Spezielle Prüfsoftware
"Zugunsten der Kompaktheit und leichteren Handhabung weichen wir mit dem DIGIZ etwas von der herkömmlichen DIN-Messmethode der Zahnweite ab. Doch der Kunde erhält zusammen mit der Messschraube eine spezielle Prüfsoftware, mit der er die Prüfmaße schnell berechnen kann. Die Software kompensiert dabei die Abweichungen von der DIN-Methode", erläutert Detlef Rode. Dazu werden die gemessenen Verzahnungsdaten wie beispielsweise Modul, Zähnezahl, Schrägungswinkel und Profilverschiebung in die Software eingegeben und von dieser automatisch in das Nennmaß umgerechnet. Darüber hinaus schlägt die Software Messkugeldurchmesser und Messzähnezahl so vor, dass die Messung mit einem möglichst kompakten Gerät oder beispielsweise mit vorhandenen Messkugelsätzen durchgeführt werden kann.
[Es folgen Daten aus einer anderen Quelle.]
/-- The invariant says nothing of the accesses pending, of the last word read and of the counters.
-/
theorem Inv.of_outside {s : State} (h : Inv s) (pending : List Access) (busData : Word)
    (writes : Nat) : Inv { s with pending, busData, writes } :=
  { h with encoder := fun hm => { h.encoder hm with } }

theorem inv_complete {s : State} (h : Inv s) {r : Except Cause State} (w : Word)
    (hok : ∀ t, r = .ok t → Inv t) : Inv (complete w s r) := by
  rcases complete_cases w s r with ⟨t, hr, ht⟩ | ⟨c, -, ht⟩
  · exact ht ▸ hok t hr
  · exact ht ▸ inv_raise h c w

/-! ### The steps of a session -/

section
variable {s t : State}

theorem inv_encByte (h : Inv s) (hm : s.mode = .enc) (hp : s.inPos ≠ s.inLen)
    (hroom : s.outLen.toNat + encNeed (encHit s) (encLast s) ≤ s.outCap) : Inv (encByte s) := by
  have hc := h.outCap_word
  have enc := h.encoder hm
  have form := outForm_encByte h.outForm hc hroom (lt_of_lt_of_le enc.flagpos_lt h.outLen_le)
  have table := tableForm_encByte (h.tableForm (.inl hm))
  have enc' := encInv_encByte enc hc hroom
  have len := outLen_encByte_le hc hroom
  obtain ⟨hlt, hsucc⟩ := toNat_succ_of_ne (h.inPos_le (.inl hm)) hp
  rw [encByte_eq] at form table enc' len ⊢
  exact
    { h with
      ctx_24 := advance_lt ..
      inPos_le := fun _ => hsucc ▸ hlt
      outLen_le := len
      encoder := fun _ => enc'
      tbl_form := table.1
      tbl_session := fun _ => table.2
      out_form := form.form
      out_space := form.space
      out_written := form.written }

theorem inv_encStep (h : Inv s) (hs : encStep s = .ok t) : Inv t := by
  obtain ⟨hm, ⟨hp, rfl⟩ | ⟨hp, hroom, rfl⟩⟩ := encStep_ok_cases hs
  · have form := h.outForm.write (lt_of_lt_of_le (h.encoder hm).flagpos_lt h.outLen_le) s.eFlags
    exact
      { h with
        inPos_le := nofun
        encoder := nofun
        stop_done := iff_of_true nofun rfl
        tbl_session := nofun
        out_form := form.form
        out_space := form.space
        out_written := form.written }
  · exact inv_encByte h hm hp hroom

/-- The decoder's positions stay in range whatever the step does with its slot. -/
theorem inv_decStep (h : Inv s) (hs : decStep s = .ok t) : Inv t := by
  obtain ⟨hm, hcases⟩ := decStep_ok_cases hs
  obtain ⟨hpos, hbit, -⟩ := slotsLeft_decStep hs (h.inPos_le (.inr hm)) h.dBitpos_le
  have produced {c : Byte} {p : Word} {i : BitVec 4} {b : Byte} {lit : Bool}
      (ht : t = decProduce c p i b lit s) (hroom : s.outLen.toNat + 1 ≤ s.outCap) : Inv t := by
    have table := tableForm_decProduce (h.tableForm (.inr hm)) c p i b lit
    have form := h.outForm.append hroom b
    rw [← toNat_succ_of_room h.outCap_word hroom] at form
    rw [decProduce_eq] at ht table
    subst ht
    exact
      { h with
        ctx_24 := advance_lt ..
        inPos_le := fun _ => hpos
        dBitpos_le := hbit
        outLen_le := (toNat_succ_of_room h.outCap_word hroom).trans_le hroom
        encoder := fun he => by rw [hm] at he; cases he
        tbl_form := table.1
        tbl_session := fun _ => table.2
        out_form := form.form
        out_space := form.space
        out_written := form.written }
  rcases hcases with ⟨-, -, rfl⟩ | ⟨c, p, i, -, hslot⟩
  · exact { h with inPos_le := nofun, encoder := nofun, stop_done := iff_of_true nofun rfl,
                   tbl_session := nofun }
  · rcases decSlot_ok_cases hslot with ⟨-, hroom, ht⟩ | ⟨-, -, rfl⟩ | ⟨-, -, hroom, ht⟩
    · exact produced ht hroom
    · exact { h with inPos_le := nofun, dBitpos_le := hbit, encoder := nofun,
                     stop_done := iff_of_true nofun rfl, tbl_session := nofun }
    · exact produced ht hroom

/-! ### The starts of a session, and the whole sessions -/

theorem inv_encStarted (h : Inv s) : Inv (encStarted s) := by
  have form := h.outForm.empty.append h.outCap_pos 0x00#8
  exact
    { h with
      ctx_24 := Nat.two_pow_pos 24
      inPos_le := fun _ => Nat.zero_le _
      outLen_le := h.outCap_pos
      dBitpos_le := Nat.le_refl 8
      encoder := fun _ =>
        { flagpos_lt := Nat.one_pos
          provisional := Memory.get?_set_self ..
          untaken := fun j _ _ => flagTest_zero j
          literals := rfl }
      stop_done := iff_of_false (not_not.2 rfl) nofun
      tbl_form := Table.wf_zero
      tbl_session := fun _ => rfl
      out_form := form.form
      out_space := form.space
      out_written := form.written }

/-- Both `INIT` and `DEC_START` leave an empty `OUT[0..OUT_LEN)` and a zeroed table, in a mode
that is neither `ENC` nor `DONE`. -/
theorem inv_fresh (h : Inv s) {m : Mode} {r : BitVec 16} (henc : m ≠ .enc) (hdone : m ≠ .done)
    (hr : r.toNat < 2 ^ 12) : Inv { freshSession s with mode := m, result := r } :=
  { h with
    ctx_24 := Nat.two_pow_pos 24
    result_12 := hr
    inPos_le := fun _ => Nat.zero_le _
    outLen_le := Nat.zero_le _
    dBitpos_le := Nat.le_refl 8
    encoder := fun he => absurd he henc
    stop_done := iff_of_false (not_not.2 rfl) hdone
    tbl_form := Table.wf_zero
    tbl_session := fun _ => rfl
    out_written := fun _ hp => absurd hp (Nat.not_lt_zero _) }

theorem inv_decStarted (h : Inv s) : Inv (decStarted s) :=
  inv_fresh h (m := .dec) nofun nofun h.result_12

theorem inv_finish {p : State × Option Cause} (w : Word) (h : Inv p.1) : Inv (finish w p) := by
  rcases finish_cases w p with ⟨-, hp⟩ | ⟨c, -, hp⟩
  · exact hp ▸ h
  · exact hp ▸ inv_raise h c w

theorem inv_compress (h : Inv s) (he : exec .compress s = .next t) : Inv t := by
  rcases free_or_inSession s with hs | hs
  · rw [exec_compress_of_free hs] at he
    cases he
    exact inv_finish _ (encLoop_keeps (fun _ _ => inv_encStep) _ (inv_encStarted h))
  · rw [exec_compress_of_inSession hs] at he
    cases he
    exact inv_raise h ..

theorem inv_decompress (h : Inv s) (he : exec .decompress s = .next t) : Inv t := by
  rcases free_or_inSession s with hs | hs
  · rw [exec_decompress_of_free hs] at he
    cases he
    exact inv_finish _ (decLoop_keeps (fun _ _ => inv_decStep) _ (inv_decStarted h))
  · rw [exec_decompress_of_inSession hs] at he
    cases he
    exact inv_raise h ..

theorem inv_encStart (h : Inv s) (he : encStart s = .ok t) : Inv t := by
  rcases free_or_inSession s with hs | hs
  · rw [encStart_of_free hs] at he
    cases he
    exact inv_encStarted h
  · rw [encStart_of_inSession hs] at he
    cases he

theorem inv_decStart (h : Inv s) (he : decStart s = .ok t) : Inv t := by
  rcases free_or_inSession s with hs | hs
  · rw [decStart_of_free hs] at he
    cases he
    exact inv_decStarted h
  · rw [decStart_of_inSession hs] at he
    cases he

/-! ### The datapath commands -/

theorem inv_whenFree {f : State → State} (hf : Free s → Inv (f s)) (he : whenFree s f = .ok t) :
    Inv t := by
  rcases free_or_inSession s with hs | hs
  · rw [whenFree_of_free hs] at he
    cases he
    exact hf hs
  · rw [whenFree_of_inSession hs] at he
    cases he

theorem inv_setCtx (h : Inv s) {ctx : Ctx} (hc : ctx.toNat < 2 ^ 24) : Inv { s with ctx := ctx } :=
  { h with ctx_24 := hc, encoder := fun hm => { h.encoder hm with } }

theorem inv_setResult (h : Inv s) {r : BitVec 16} (hr : r.toNat < 2 ^ 12) :
    Inv { s with result := r } :=
  { h with result_12 := hr, encoder := fun hm => { h.encoder hm with } }

theorem not_inSession (hs : Free s) : ¬InSession s := by
  intro hi
  have both : true = false := (sessionFree_of_free hs).symm.trans (sessionFree_of_inSession hi)
  cases both
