/-- In Idle with all six timestamps valid, TOFDS completes: TOF_DTU is (Ra*Rb - Da*Db) / (((Ra+Rb)+Da)+Db) in
binary64, TOF_S and DIST_M follow from it (some quiet NaN where an operation gives a NaN), WRAP_FLAG says
whether one of the responder's two local 40-bit intervals is 2^32 or more, RESULT_VALID is 1, CMD_FAULT is 0 and
every other field is unchanged (the counter of the free values may advance). -/
def Obligations.TofdsComputes : Prop :=
  ∀ s : State, s.phase = .idle → tsAllValid s allTs = true →
    ∃ t, exec .tofds s = .next t ∧
      t = { s with
        tofDtu := t.tofDtu, tofS := t.tofS, distM := t.distM, resultValid := true,
        wrapFlag := t.wrapFlag, cmdFault := .noFault, env := { s.env with free := t.env.free } } ∧
      (let ra := f64OfNat (((tsVal s .respRx).toNat + 2 ^ 64 - (tsVal s .pollTx).toNat) % 2 ^ 32)
       let rb := f64OfNat (((tsVal s .finalRx).toNat + 2 ^ 64 - (tsVal s .respTx).toNat) % 2 ^ 32)
       let da := f64OfNat (((tsVal s .finalTx).toNat + 2 ^ 64 - (tsVal s .respRx).toNat) % 2 ^ 32)
       let db := f64OfNat (((tsVal s .respTx).toNat + 2 ^ 64 - (tsVal s .pollRx).toNat) % 2 ^ 32)
       isResult t.tofDtu
        (fdiv (fsub (fmul ra rb) (fmul da db)) (fadd (fadd (fadd ra rb) da) db))) ∧
      isResult t.tofS (fmul t.tofDtu dtuS) ∧ isResult t.distM (fmul t.tofS s.cfg.cMps) ∧
      (t.wrapFlag = true ↔
        2 ^ 32 ≤ ((tsVal s .respTx).toNat + 2 ^ 64 - (tsVal s .pollRx).toNat) % 2 ^ 40 ∨
        2 ^ 32 ≤ ((tsVal s .finalRx).toNat + 2 ^ 64 - (tsVal s .respTx).toNat) % 2 ^ 40)

/-- In Idle with all six timestamps valid and all four wrapped differences 0, TOFDS completes with RESULT_VALID = 1
and CMD_FAULT = 0, and TOF_DTU, TOF_S and DIST_M are quiet NaNs. Which NaNs is a free value of the model
(assumption log 8). -/
def Obligations.TofdsDegenerateGivesNaN : Prop :=
  ∀ s : State, s.phase = .idle → tsAllValid s allTs = true →
    d32 s .respRx .pollTx = 0 → d32 s .finalRx .respTx = 0 → d32 s .finalTx .respRx = 0 → d32 s .respTx .pollRx = 0 →
    ∃ t, exec .tofds s = .next t ∧ t.resultValid = true ∧ t.cmdFault = .noFault ∧
      (isNaN64 t.tofDtu = true ∧ t.tofDtu.getLsbD 51 = true) ∧ (isNaN64 t.tofS = true ∧ t.tofS.getLsbD 51 = true) ∧
      (isNaN64 t.distM = true ∧ t.distM.getLsbD 51 = true)

/-- In Idle PDOACVT completes: PDOA_DEG is the raw i16 divided by 2048, times 180, divided by the binary64 of pi,
rounded once to binary32; PDOA_VALID is 1, CMD_FAULT is 0 and every other field is unchanged. -/
def Obligations.PdoacvtConverts : Prop :=
  ∀ s : State, s.phase = .idle →
    exec .pdoacvt s = .next { s with
      pdoaDeg := f32OfF64 (fdiv (fmul (fdiv (f64OfInt s.pdoaRaw.toInt) (f64OfNat 2048)) (f64OfNat 180))
        0x400921FB54442D18)
      pdoaValid := true, cmdFault := .noFault }

/-- In Idle with two legal registers that are valid, DURMS completes: DUR_MS is the interval from the first to the
second modulo 2^40, times DTU_S, times 1000, in binary64; DUR_VALID is 1, CMD_FAULT is 0 and every other field
is unchanged. -/
def Obligations.DurmsMeasures : Prop :=
  ∀ (s : State) (a b : Byte) (ra rb : TsReg), s.phase = .idle → a.toNat = ra.index → b.toNat = rb.index →
    tsValid s ra = true → tsValid s rb = true →
    exec (.durms a b) s = .next { s with
      durMs := fmul (fmul (f64OfNat (((tsVal s rb).toNat + 2 ^ 64 - (tsVal s ra).toNat) % 2 ^ 40))
        0x3DB135183BCE48FA) (f64OfNat 1000)
      durValid := true, cmdFault := .noFault }
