-- ==== Sys2Proof/Laws/Decode.lean ====
section
/-! SUPPORT. The fields of a command word that `mkWord` makes (spec/30_encoding.md R90, R99). -/

namespace Sys2Proof

theorem fieldOp_mkWord (op a b : Byte) : fieldOp (mkWord op a b) = op := by
  ext i hi
  simp [fieldOp, mkWord, hi, show i < 32 by omega, show i < 16 by omega]

theorem fieldA_mkWord (op a b : Byte) : fieldA (mkWord op a b) = a := by
  ext i hi
  simp [fieldA, mkWord, hi, show 8 + i < 32 by omega, show 8 + i < 16 by omega]

theorem fieldB_mkWord (op a b : Byte) : fieldB (mkWord op a b) = b := by
  ext i hi
  simp [fieldB, mkWord, hi, show 16 + i < 32 by omega, BitVec.getLsbD_of_ge op (16 + i) (by omega),
    BitVec.getLsbD_of_ge a (16 + i - 8) (by omega)]

theorem fieldZ_mkWord (op a b : Byte) : fieldZ (mkWord op a b) = 0 := by
  ext i hi
  simp [fieldZ, mkWord, show 24 + i < 32 by omega, BitVec.getLsbD_of_ge op (24 + i) (by omega),
    BitVec.getLsbD_of_ge a (24 + i - 8) (by omega), BitVec.getLsbD_of_ge b (24 + i - 16) (by omega)]

end Sys2Proof
end

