-- ==== Sys2Proof/Laws/Memory.lean ====
section
/-! SUPPORT. The byte store: every operation keeps the canonical form, a read after a write, and the buffers. -/

namespace Sys2Proof.Machine

/-- Every entry's address is above `a`. -/
def Memory.above (a : Nat) (m : Memory) : Prop := ∀ c ∈ m, a < c.1

theorem Memory.wf_cons (c : Host.Cell) (m : Memory) :
    Memory.wf (c :: m) = true ↔ c.2 ≠ unlistedByte ∧ Memory.above c.1 m ∧ Memory.wf m = true := by
  induction m generalizing c with
  | nil => simp [Memory.wf, Memory.above]
  | cons d rest ih =>
    have hd := ih d
    simp only [Memory.wf, Bool.and_eq_true, decide_eq_true_eq] at hd ⊢
    constructor
    · rintro ⟨⟨h1, h2⟩, h3⟩
      refine ⟨h1, ?_, h3⟩
      intro x hx
      rcases List.mem_cons.mp hx with rfl | hx
      · exact h2
      · exact lt_trans h2 ((hd.mp h3).2.1 x hx)
    · rintro ⟨h1, h2, h3⟩
      exact ⟨⟨h1, h2 d (List.mem_cons_self ..)⟩, h3⟩

theorem Memory.read_of_above {a : Nat} {m : Memory} (h : Memory.above a m) : m.read a = unlistedByte := by
  induction m with
  | nil => rfl
  | cons c rest ih =>
    have hc : a < c.1 := h c (List.mem_cons_self ..)
    simp only [Memory.read, if_neg (by omega : ¬ c.1 = a)]
    exact ih fun x hx => h x (List.mem_cons_of_mem _ hx)

theorem Memory.write_above {x a : Nat} {m : Memory} {b : Byte} (h : Memory.above x m) (ha : x < a) :
    Memory.above x (m.write a b) := by
  induction m with
  | nil =>
    simp only [Memory.write]
    split
    · exact h
    · intro c hc; simp only [List.mem_singleton] at hc; subst hc; exact ha
  | cons c rest ih =>
    have hc := h c (List.mem_cons_self ..)
    have hr : Memory.above x rest := fun y hy => h y (List.mem_cons_of_mem _ hy)
    simp only [Memory.write]
    split
    · split
      · exact h
      · intro y hy
        rcases List.mem_cons.mp hy with rfl | hy
        · exact ha
        · exact h y hy
    · split
      · split
        · exact hr
        · intro y hy
          rcases List.mem_cons.mp hy with rfl | hy
          · exact ha
          · exact hr y hy
      · intro y hy
        rcases List.mem_cons.mp hy with rfl | hy
        · exact hc
        · exact ih hr y hy

/-- A write keeps the canonical form. -/
theorem Memory.write_wf {m : Memory} (h : m.wf = true) (a : Nat) (b : Byte) : (m.write a b).wf = true := by
  induction m with
  | nil =>
    simp only [Memory.write]
    split
    · rfl
    · rename_i hb; exact decide_eq_true hb
  | cons c rest ih =>
    obtain ⟨h1, h2, h3⟩ := (Memory.wf_cons c rest).mp h
    simp only [Memory.write]
    split
    · rename_i hlt
      split
      · exact h
      · rename_i hb
        refine (Memory.wf_cons _ _).mpr ⟨hb, ?_, h⟩
        intro y hy
        rcases List.mem_cons.mp hy with rfl | hy
        · exact hlt
        · exact lt_trans hlt (h2 y hy)
    · split
      · rename_i heq
        split
        · exact h3
        · rename_i hb
          subst heq
          exact (Memory.wf_cons _ _).mpr ⟨hb, h2, h3⟩
      · exact (Memory.wf_cons _ _).mpr ⟨h1, Memory.write_above h2 (by omega), ih h3⟩

/-- A read after a write, in canonical form: the byte written at its address, every other byte as before. -/
theorem Memory.read_write {m : Memory} (h : m.wf = true) (a : Nat) (b : Byte) (x : Nat) :
    (m.write a b).read x = if x = a then b else m.read x := by
  induction m with
  | nil =>
    by_cases hx : a = x
    · by_cases hb : b = unlistedByte <;> simp [Memory.write, Memory.read, hb, hx]
    · by_cases hb : b = unlistedByte <;> simp [Memory.write, Memory.read, hb, hx, Ne.symm hx]
  | cons c rest ih =>
    obtain ⟨h1, h2, h3⟩ := (Memory.wf_cons c rest).mp h
    simp only [Memory.write]
    split
    · rename_i hlt
      have hz : (Memory.read (c :: rest) a) = unlistedByte := by
        refine Memory.read_of_above ?_
        intro y hy
        rcases List.mem_cons.mp hy with rfl | hy
        · exact hlt
        · exact lt_trans hlt (h2 y hy)
      split
      · rename_i hb
        by_cases hx : x = a
        · subst hx; simp [hz, hb]
        · simp [hx]
      · by_cases hx : x = a
        · simp [Memory.read, hx]
        · simp [Memory.read, hx, Ne.symm hx]
    · split
      · rename_i heq
        subst heq
        split
        · rename_i hb
          by_cases hx : x = c.1
          · subst hx; simp [Memory.read_of_above h2, hb]
          · simp [Memory.read, hx, eq_comm]
        · by_cases hx : x = c.1
          · simp [Memory.read, hx]
          · simp [Memory.read, hx, eq_comm]
      · rename_i hne
        by_cases hx : c.1 = x
        · have : ¬ x = a := by omega
          simp [Memory.read, hx, this]
        · simp [Memory.read, hx, ih h3]

/-- A run of bytes written keeps the canonical form. -/
theorem Memory.writeBytes_wf {m : Memory} (h : m.wf = true) (a : Nat) (bs : List Byte) :
    (m.writeBytes a bs).wf = true := by
  induction bs generalizing m a with
  | nil => exact h
  | cons b bs ih => exact ih (Memory.write_wf h a b) (a + 1)

/-- A read after a run of bytes was written. -/
theorem Memory.read_writeBytes {m : Memory} (h : m.wf = true) (a : Nat) (bs : List Byte) (x : Nat) :
    (m.writeBytes a bs).read x = if a ≤ x ∧ x < a + bs.length then bs.getD (x - a) 0 else m.read x := by
  induction bs generalizing m a with
  | nil =>
    have : ¬ (a ≤ x ∧ x < a + ([] : List Byte).length) := by simp
    rw [if_neg this]; rfl
  | cons b bs ih =>
    rw [Memory.writeBytes, ih (Memory.write_wf h a b) (a + 1), Memory.read_write h]
    by_cases hx : x = a
    · subst hx; simp
    · by_cases hin : a + 1 ≤ x ∧ x < a + 1 + bs.length
      · have h2 : a ≤ x ∧ x < a + (b :: bs).length := by simp only [List.length_cons]; omega
        rw [if_pos hin, if_pos h2, show x - a = (x - (a + 1)) + 1 by omega, List.getD_cons_succ]
      · have h2 : ¬ (a ≤ x ∧ x < a + (b :: bs).length) := by simp only [List.length_cons]; omega
        rw [if_neg hin, if_neg h2, if_neg hx]

/-- `MemWrite` keeps the canonical form (R63). -/
theorem memWrite_wf {m : Memory} (h : m.wf = true) (b : Buf) (off : Nat) (bs : List Byte) :
    (memWrite m b off bs).wf = true := Memory.writeBytes_wf h _ bs

/-- `MemWrite` sets the bytes it names "and changes no other byte" (R63). -/
theorem read_memWrite {m : Memory} (h : m.wf = true) (b : Buf) (off : Nat) (bs : List Byte) (x : Nat) :
    (memWrite m b off bs).read x =
      if b.base + off ≤ x ∧ x < b.base + off + bs.length then bs.getD (x - (b.base + off)) 0 else m.read x :=
  Memory.read_writeBytes h _ bs x

/-- Storing a host word keeps the canonical form (R69). -/
theorem memSetWord_wf {m : Memory} (h : m.wf = true) (a : Nat) (v : Word) : (memSetWord m a v).wf = true :=
  Memory.writeBytes_wf h a _

theorem Memory.mem_write {m : Memory} {a : Nat} {b : Byte} {c : Host.Cell} (hc : c ∈ m.write a b) :
    c ∈ m ∨ c.1 = a := by
  induction m with
  | nil =>
    simp only [Memory.write] at hc
    split at hc
    · exact .inl hc
    · simp only [List.mem_singleton] at hc; exact .inr (by rw [hc])
  | cons d rest ih =>
    simp only [Memory.write] at hc
    split at hc
    · split at hc
      · exact .inl hc
      · rcases List.mem_cons.mp hc with rfl | hc
        · exact .inr rfl
        · exact .inl hc
    · split at hc
      · split at hc
        · exact .inl (List.mem_cons_of_mem _ hc)
        · rcases List.mem_cons.mp hc with rfl | hc
          · exact .inr rfl
          · exact .inl (List.mem_cons_of_mem _ hc)
      · rcases List.mem_cons.mp hc with rfl | hc
        · exact .inl (List.mem_cons_self ..)
        · rcases ih hc with h | h
          · exact .inl (List.mem_cons_of_mem _ h)
          · exact .inr h

/-- A run of bytes written inside a buffer leaves only buffer bytes listed. -/
theorem memWrite_inBuffers {m : Memory} (h : m.inBuffers = true) (b : Buf) (off : Nat) (bs : List Byte)
    (hfit : off + bs.length ≤ b.size) : (memWrite m b off bs).inBuffers = true := by
  suffices H : ∀ (bs : List Byte) (m : Memory) (a : Nat), m.inBuffers = true → b.base ≤ a →
      a + bs.length ≤ b.base + b.size → (m.writeBytes a bs).inBuffers = true by
    exact H bs m _ h (by omega) (by omega)
  intro bs
  induction bs with
  | nil => intro m a h _ _; exact h
  | cons x xs ih =>
    intro m a h hlo hhi
    simp only [List.length_cons] at hhi
    refine ih _ _ ?_ (by omega) (by omega)
    simp only [Memory.inBuffers, List.all_eq_true] at h ⊢
    intro c hc
    rcases Memory.mem_write hc with hc | hc
    · exact h c hc
    · have : b.holds c.1 = true := by simp [Buf.holds, hc]; omega
      cases b <;> simp [this]

end Sys2Proof.Machine
end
FMS bietet seine Messschraube für Innenverzahnungen in fünf verschiedenen Ausführungen für insgesamt fünf unterschiedliche Messbereiche an und deckt damit einen Gesamtmessbereich von 175 mm bis 425 mm ab. Bei den Messeinsätzen hat der Anwender die Wahl zwischen Zylinderrollen oder Doppelkugeln in insgesamt elf unterschiedlichen Durchmessern von 10 bis 36 mm. Zurzeit beträgt die Skalenteilung des Feinzeigers 2 µm und der Anzeigebereich ± 140 µm. Eine größere Skalenteilung von 5 µm und ein Anzeigebereich von ± 350 µm speziell für die Anwendung bei sehr großen Durchmessern sind in Vorbereitung. Ebenso ein einstellbarer Einstellmeister, der für die Kalibrierung aller fünf Geräte genutzt werden kann.